WORK TO COMPLETE =>
Search the material for the string "pops", then return every line where it is found.

----- MATERIAL PROVIDED

/-- One of the two reads of a return is failed by the platform. -/
theorem reads_denied :
    memRead s .read .word s.isp = .error .access ∨
      memRead s .read .word s.isp = .ok (s.wordAt s.isp) ∧ memRead s .read .word (s.isp + 4) = .error .access := by
  cases first : accessOk s.cfg .read .word s.isp with
  | false => exact .inl (memRead_denied (w := .word) aligned first)
  | true =>
    have second := denied.resolve_left (by rw [first]; decide)
    exact .inr ⟨memRead_ok (w := .word) aligned first,
      memRead_denied (w := .word) ((misaligned4_add4 s.isp).trans aligned) second⟩

theorem returnEffect_denied : returnEffect s = .error .access := by
  obtain first | ⟨first, second⟩ := reads_denied aligned denied
  · simp only [returnEffect, first]
  · simp only [returnEffect, first, second]

theorem returnFromEntry_denied : returnFromEntry s = .error .access := by
  obtain first | ⟨first, second⟩ := reads_denied aligned denied
  · simp only [returnFromEntry, first]
  · simp only [returnFromEntry, first, second]

end Denied

/-- Settles O40: each effect answers the trap of its failing access. -/
theorem failedAccessTraps : Obligations.FailedAccessTraps := by
  refine ⟨fun i s c w u x y off row hc => ?_, fun i s c w e u x y off row hc => ?_, fun s c x y hc => ?_,
    fun s c n hc => ?_⟩
  · rw [exec_store row hc]
    exact ⟨fun h => by simp only [storeEffect, memWrite_misaligned _ h, complete_error],
      fun h denied => by simp only [storeEffect, memWrite_denied _ h denied, complete_error]⟩
  · rw [exec_load row hc]
    exact ⟨fun h => by simp only [loadEffect, memRead_misaligned h, complete_error],
      fun h denied => by simp only [loadEffect, memRead_denied h denied, complete_error]⟩
  · rw [exec_push hc]
    exact ⟨fun h => by rw [pushEffect_denied y (checkAccess_misaligned (w := .word) h), complete_error],
      fun h denied => by rw [pushEffect_denied y (checkAccess_denied (w := .word) h denied), complete_error]⟩
  · rw [exec_call hc, exec_callr hc, exec_ret hc]
    refine ⟨fun h => ?_, fun h denied => ?_, fun h denied => ?_⟩
    · rw [callEffect_misaligned _ h, callEffect_misaligned _ h, returnEffect_misaligned h]
      exact ⟨rfl, rfl, rfl⟩
    · rw [callEffect_denied _ h denied, callEffect_denied _ h denied]
      exact ⟨rfl, rfl⟩
    · rw [returnEffect_denied h denied, complete_error]

end Sys2Proof.Machine

/-!
PROOFS. `rfi`, and the pairs of an entry or a call with its return (45_zero_operand.md R221, R224, 60_exceptions.md
sections 3 and 4).
-/

namespace Sys2Proof.Machine

/-! ### `rfi` -/

/-- The registers after the pops of `rfi`: `isp`, `sr` and `pc` (45_zero_operand.md R224). -/
def rfiPopped (s : State) : State :=
  ((s.setIsp (s.isp + 8)).setSr (lowHalf (s.wordAt s.isp) &&& srMask)).setPc (s.wordAt (s.isp + 4))

theorem rfiPopped_sr (s : State) : (rfiPopped s).sr = (s.wordAt s.isp).setWidth 16 &&& 0x1FC3 := by
  rw [rfiPopped, setPc_sr, setSr_sr, lowHalf_eq_setWidth]
  rfl

theorem rfiPopped_changes (s : State) : Changes [.isp, .sr, .pc] s (rfiPopped s) :=
  ((changes_setIsp s _).trans (changes_setSr _ _)).trans (changes_setPc _ _)

theorem rfiPopped_flagP (s : State) : (rfiPopped s).flagP = (s.wordAt s.isp).getLsbD 9 :=
  (setPc_flagP _ _).trans (flagP_written _ _)

section Accepted

variable {s : State} {c : Cond} (hc : s.Runs c) (system : s.flagP = false) (aligned : misaligned4 s.isp = false)
  (first : accessOk s.cfg .read .word s.isp = true) (second : accessOk s.cfg .read .word (s.isp + 4) = true)
include hc system aligned first second

/-- With accepted reads and an aligned popped `pc`, `rfi` ends with its pops made. -/
theorem rfi_endsAs (target : misaligned4 (s.wordAt (s.isp + 4)) = false) :
    EndsAs s (.ok (rfiPopped s)) (exec (.rfi c) s) := by
  rw [exec_rfi hc system, returnFromEntry_accepted aligned first second, writePc_aligned _ target]
  exact complete_endsAs s _

/-- A popped `sr` with `P` = 0 returns in system mode. -/
theorem rfi_stays (target : misaligned4 (s.wordAt (s.isp + 4)) = false)
    (stays : (s.wordAt s.isp).getLsbD 9 = false) : exec (.rfi c) s = .next (rfiPopped s) :=
  (rfi_endsAs hc system aligned first second target).stays _ rfl (.inr ((rfiPopped_flagP s).trans stays))

/-- A popped `sr` with `P` = 1 switches the mode after the pops. -/
theorem rfi_switches (target : misaligned4 (s.wordAt (s.isp + 4)) = false)
    (switches : (s.wordAt s.isp).getLsbD 9 = true) (spc : misaligned4 s.spc = false) :
    ∃ t, exec (.rfi c) s = .next t ∧ Switched ((s.wordAt s.isp).setWidth 16 &&& 0x1FC3)
      ((s.setIsp (s.isp + 8)).setPc (s.wordAt (s.isp + 4))) t := by
  have spc' : misaligned4 (rfiPopped s).spc = false := by rw [(rfiPopped_changes s).1.spc, spc]
  obtain ⟨t, run, switched⟩ := (rfi_endsAs hc system aligned first second target).switches _ rfl system
    ((rfiPopped_flagP s).trans switches) spc'
  rw [rfiPopped_sr] at switched
  exact ⟨t, run, switched.of_setSr (n := lowHalf (s.wordAt s.isp) &&& srMask)⟩

end Accepted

----------

RESULT OF THE TASK =>
/-- The registers after the pops of `rfi`: `isp`, `sr` and `pc` (45_zero_operand.md R224). -/
/-- With accepted reads and an aligned popped `pc`, `rfi` ends with its pops made. -/
/-- A popped `sr` with `P` = 1 switches the mode after the pops. -/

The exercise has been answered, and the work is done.